Les automates (DFA) sont des machines à états qui acceptent ou rejettent des mots. L’ensemble des mots reconnus par un automate est son langage. Les langages rationnels coïncident avec les langages reconnaissable par des automates. Ici nous allons nous intéresser à une mesure, à savoir la complexité en états. Sur les langages rationnels elle est définie comme la taille du plus petit automate (déterministe) qui reconnait le langage.
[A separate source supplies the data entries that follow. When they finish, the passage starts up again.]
/-- Settles O7: executing either row is WR_WRITE of its byte. -/
theorem commandBytesAssemble : Obligations.CommandBytesAssemble :=
  ⟨fun a _ => ⟨rfl, rfl, vrdaByte_eq a⟩, by decide⟩

/-! The STATUS byte. -/

/-- The two bits of a STATUS byte that the engine tests (R112). -/
theorem txValid_rxValid_bits : ∀ b : Byte, txValid b = b.getLsbD 1 ∧ rxValid b = b.getLsbD 0 := by
  decide

/-- Each poll tests one of the two bits (R147 to R149). -/
theorem pollHit_bits : ∀ b : Byte, pollHit PollKind.tx.mask PollKind.tx.want b = !txValid b ∧
    pollHit PollKind.rx.mask PollKind.rx.want b = rxValid b := by
  decide

/-- Settles O8: the mask of either poll lies inside the low two bits. -/
theorem statusByteFields : Obligations.StatusByteFields := by
  refine ⟨txValid_rxValid_bits, fun k b b' h => ?_, pollHit_bits, fun _ _ => rfl⟩
  have mask : ∀ k : PollKind, k.mask = 0x03 &&& k.mask := by rintro (_ | _) <;> rfl
  unfold pollHit
  rw [mask, ← BitVec.and_assoc, ← BitVec.and_assoc, h]

/-! Fixed words and addresses. -/

/-- Settles O6: ten codes evaluated. -/
theorem sampleCodesDecode : Obligations.SampleCodesDecode := by
  unfold Obligations.SampleCodesDecode
  decide

/-- Settles O11: the sums stay below their bounds, and an index below 6 is a remainder by 6. -/
theorem sweepAddresses : Obligations.SweepAddresses := by
  refine ⟨fun b i hb => ?_, fun c hc => ?_, fun d d' c c' hd hd' hc hc' => ⟨rfl, ?_, fun h => ?_⟩⟩
  · have hi := i.isLt
    rw [floatByteAddr, BitVec.toNat_add, BitVec.toNat_ofNat]
    omega
  · revert c
    decide
  · unfold flatIndex; omega
  · unfold flatIndex at h
    constructor <;> apply BitVec.eq_of_toNat_eq <;> omega

end Sys2Proof.Machine
end

section
/-! SUPPORT and proofs of the statements of spec/40_bus_primitives.md about calls, delays and reads: what
each micro-operation leaves unchanged whoever answers, and what a read amounts to under the oracle. -/

namespace Sys2Proof.Machine

/-! Whoever answers. -/

/-- An instruction that answers a next state is a run that ended, with its result in `ret` (R13). -/
theorem finish_next {x : Run} {t : State} (h : x.finish = .next t) : ∃ r u, x = .ok (r, u) ∧ t = u.withRet r := by
  rcases x with f | ⟨r, u⟩ <;> cases h
  exact ⟨r, u, rfl, rfl⟩

theorem xferTx_ok {s t : State} {bytes : List Byte} {r : Ret} (h : s.xferTx bytes = .ok (r, t)) :
    ∃ e, t = { s with env := e } ∧ e.bus = s.env.bus := by
  unfold State.xferTx at h
  rcases ht : s.env.transmit s.par bytes with f | ⟨a, e⟩ <;> rw [ht] at h <;> cases h
  exact ⟨e, rfl, (transmit_env ht).2.1⟩

theorem xferRx_ok {s t : State} {n : Nat} {r : Ret} (h : s.xferRx n = .ok (r, t)) :
    ∃ e, t = { s with env := e } ∧ e.bus = s.env.bus := by
  unfold State.xferRx at h
  rcases hx : s.env.receive s.par n with f | ⟨a, e⟩ <;> rw [hx] at h <;> cases h
  exact ⟨e, rfl, (receive_env hx).2.1⟩

/-- RDSTATUS and RDREAD are one read (R140, R142): the pointer frame of a register, the receive of a byte, and the
register update `upd` that takes the byte. -/
def State.readVia (reg : Byte) (upd : Byte → Regs → Regs) (s : State) : Run :=
  (s.xferTx [reg]).tryThen fun _ t =>
    t.callGet1.tryThen fun r u =>
      match r with
      | .byte b => .ok (.byte b, { u with regs := upd b u.regs })
      | .ok | .timeout | .busError => .ok (r, u)

theorem rdstatus_eq_readVia (s : State) :
    s.rdstatus = s.readVia s.par.statusReg fun b r => { r with st := b } := rfl

theorem rdread_eq_readVia (s : State) : s.rdread = s.readVia s.par.readReg fun b r => { r with rx := b } := rfl

/-- A pointed read leaves the engine alone but for the update by the byte it got. -/
theorem readVia_ok {s t : State} {reg : Byte} {upd : Byte → Regs → Regs} {r : Ret} (h : s.readVia reg upd = .ok (r, t)) :
    ∃ e, e.bus = s.env.bus ∧ (t = { s with env := e } ∨ ∃ b, t = { s with env := e, regs := upd b s.regs }) := by
  obtain ⟨r1, t1, h1, ⟨-, rfl, rfl⟩ | ⟨-, h⟩⟩ := tryThen_ok h <;> obtain ⟨e1, rfl, hb1⟩ := xferTx_ok h1
  · exact ⟨e1, hb1, .inl rfl⟩
  obtain ⟨r2, t2, h2, ⟨-, rfl, rfl⟩ | ⟨-, h⟩⟩ := tryThen_ok h <;> obtain ⟨e2, rfl, hb2⟩ := xferRx_ok h2 <;>
    have hb := hb2.trans hb1
  · exact ⟨e2, hb, .inl rfl⟩
  cases r2 with
  | byte b => cases h; exact ⟨e2, hb, .inr ⟨b, rfl⟩⟩
  | ok | timeout | busError => cases h; exact ⟨e2, hb, .inl rfl⟩

theorem rdstatus_bus {s t : State} {r : Ret} (h : s.rdstatus = .ok (r, t)) : t.env.bus = s.env.bus := by
  obtain ⟨e, hb, rfl | ⟨b, rfl⟩⟩ := readVia_ok (rdstatus_eq_readVia s ▸ h) <;> exact hb

theorem pollLoop_bus {mask want : Byte} {iv : Interval} {left : Nat} {s t : State} {r : Ret}
    (h : pollLoop mask want iv left s = .ok (r, t)) : t.env.bus = s.env.bus := by
  induction left generalizing s with
  | zero => cases h; rfl
  | succ left ih =>
    obtain ⟨r1, u, h1, ⟨-, rfl, rfl⟩ | ⟨-, h⟩⟩ := tryThen_ok h
    · exact rdstatus_bus h1
    · have hu := rdstatus_bus h1
      split at h
      · cases h; exact hu
      · exact (ih h).trans ((delay_env _ iv _).2.1.trans hu)

/-- What a poll may change is what its frame lets it, whatever result it hands on. -/
theorem PollFrame.sameButPoll {s t : State} (h : PollFrame s t) (r : Ret) : SameButPoll s (t.withRet r) :=
  ⟨h.par, h.seq, h.rsp, h.cmds, h.rst, h.regs⟩

/-- POLL within its operands is the loop from a cleared count (R147). -/
theorem exec_poll {mask want : Byte} {max : Count} {iv : Interval} (hmax : max ≠ 0) (s : State) :
    exec (.poll mask want max iv) s = (pollLoop mask want iv max.toNat s.clearCount).finish :=
  if_neg hmax

/-- Settles O25: the bound is tested first. -/
theorem zeroBoundPollStops : Obligations.ZeroBoundPollStops :=
  fun _ _ _ _ => rfl

theorem exec_waittx (s : State) : exec .waittx s = exec (.poll 0x02 0x00 s.par.txPollMax .txPoll) s := rfl

theorem exec_waitrx (s : State) : exec .waitrx s = exec (.poll 0x01 0x01 s.par.rxPollMax .rxPoll) s := rfl

theorem exec_poll_frame {mask want : Byte} {max : Count} {iv : Interval} {s t : State}
    (h : exec (.poll mask want max iv) s = .next t) : SameButPoll s t ∧ t.env.bus = s.env.bus := by
  by_cases hmax : max = 0
  · subst hmax
    rw [zeroBoundPollStops] at h
    cases h
  · rw [exec_poll hmax] at h
    obtain ⟨r, u, hu, rfl⟩ := finish_next h
    exact ⟨((PollFrame.clearCount s).trans (pollLoop_pollFrame hu)).sameButPoll r, (pollLoop_bus hu :)⟩

/-- A single call leaves the engine but for the result it hands on. -/
theorem exec_call_frame {s t : State} {i : Instr}
    (hi : (∃ bytes, exec i s = (s.xferTx bytes).finish) ∨ exec i s = (s.xferRx 1).finish ∨ ∃ iv, i = .delay iv)
    (h : exec i s = .next t) : SameEngine s t ∧ t.env.bus = s.env.bus := by
  obtain ⟨bytes, he⟩ | he | ⟨iv, rfl⟩ := hi
  · obtain ⟨a, e, ht, rfl⟩ := call_tx he h
    exact ⟨⟨rfl, rfl, rfl, rfl, rfl, rfl⟩, (transmit_env ht).2.1⟩
  · obtain ⟨a, e, hx, rfl⟩ := call_rx he h
    exact ⟨⟨rfl, rfl, rfl, rfl, rfl, rfl⟩, (receive_env hx).2.1⟩
  · cases h
    exact ⟨⟨rfl, rfl, rfl, rfl, rfl, rfl⟩, (delay_env s.par iv s.env).2.1⟩

/-- Settles O18: a row is one call, a latch, a pointed read, or a poll. -/
theorem microOperationFrames : Obligations.MicroOperationFrames := by
  intro s t a b mask want max iv
  refine ⟨fun i hi => exec_call_frame ?_, fun h => ?_, fun h => ?_, fun h => ?_, fun i hi h => ?_⟩
  · simp only [List.mem_cons, List.not_mem_nil, or_false] at hi
    obtain rfl | rfl | rfl | rfl | rfl | rfl | rfl | rfl | rfl := hi
    on_goal 9 => exact .inr (.inr ⟨iv, rfl⟩)
    on_goal 4 => exact .inr (.inl rfl)
    all_goals exact .inl ⟨_, rfl⟩
  · cases h
    exact ⟨⟨rfl, rfl, rfl, rfl, rfl, rfl⟩, rfl⟩
  · obtain ⟨r, u, hu, rfl⟩ := finish_next h
    obtain ⟨e, hb, rfl | ⟨b, rfl⟩⟩ := readVia_ok (rdstatus_eq_readVia s ▸ hu) <;>
      exact ⟨⟨rfl, rfl, rfl, rfl, rfl, rfl⟩, hb⟩
  · obtain ⟨r, u, hu, rfl⟩ := finish_next h
    obtain ⟨e, hb, rfl | ⟨b, rfl⟩⟩ := readVia_ok (rdread_eq_readVia s ▸ hu) <;>
      exact ⟨⟨rfl, rfl, rfl, rfl, rfl, rfl⟩, hb⟩
  · simp only [List.mem_cons, List.not_mem_nil, or_false] at hi
    obtain rfl | rfl | rfl := hi
    · exact exec_poll_frame h
    · exact exec_poll_frame (exec_waittx s ▸ h)
    · exact exec_poll_frame (exec_waitrx s ▸ h)

/-! Under the oracle: single calls and pointed reads. -/

/-- The state after a frame that the oracle answered with `a` (R262). -/
def State.sent (bytes : List Byte) (a : TxAnswer) (s : State) : State :=
  { s with env := ({ s.env with txAnswers := s.env.txAnswers.tail }).called (.transmit 0x49 bytes s.par.xferTimeout a) }

/-- The state after a receive that the oracle answered with `a` (R262). -/
def State.received (a : RxAnswer) (s : State) : State :=
  { s with env := ({ s.env with rxAnswers := s.env.rxAnswers.tail }).called (.receive 0x49 1 s.par.xferTimeout a) }

theorem xferTx_sent {s : State} {a : TxAnswer} (hb : s.env.bus = .oracle) (ha : s.env.nextTx = a) (bytes : List Byte) :
    s.xferTx bytes = .ok (a.ret, s.sent bytes a) := by
  subst ha
  simp only [State.xferTx, Env.transmit, State.sent, hb]
  rfl

theorem callGet1_received {s : State} {a : RxAnswer} (hb : s.env.bus = .oracle) (ha : s.env.nextRx = a) :
    s.callGet1 = .ok (a.ret, s.received a) := by
  subst ha
  simp only [State.callGet1, State.xferRx, Env.receive, State.received, hb]
  rfl

section
variable {s : State} {reg : Byte} {upd : Byte → Regs → Regs} (hb : s.env.bus = .oracle)
include hb

theorem readVia_transmitFails (ht : s.env.nextTx = .busError) :
    s.readVia reg upd = .ok (.busError, s.sent [reg] .busError) := by
  rw [State.readVia, xferTx_sent hb ht]
  rfl

/-- After the pointer frame a pointed read is its receive. -/
theorem readVia_receive {a : RxAnswer} (ht : s.env.nextTx = .ok) (ha : (s.sent [reg] .ok).env.nextRx = a) :
    s.readVia reg upd = match a with
      | .byte b => .ok (.byte b, { (s.sent [reg] .ok).received a with regs := upd b s.regs })
      | .busError => .ok (.busError, (s.sent [reg] .ok).received a) := by
  have hr : (s.sent [reg] .ok).callGet1 = _ := callGet1_received hb ha
  simp only [State.readVia, xferTx_sent hb ht, Run.tryThen, TxAnswer.ret, Ret.failure, hr]
  cases a <;> rfl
Sur les opérations, elle est définie comme l’action d’une opération sur les automates minimaux des langages rationnels.

Les opérations racine et renversé sont des opérations bien connues. Leur complexité en états est respectivement n^n – n(n-1)/2 et 2^n. On pourrait s’attendre à une explosion du nombre d’états lorsqu’on les compose.

L’enjeu de ce séminaire sera d’établir toutes les bases nécessaires à la compréhension du problème, puis de montrer que non seulement la composition racine-renversé ne produit pas d’explosion combinatoire mais en fait produit un automate plus petit que celui de la racine dans les pires cas.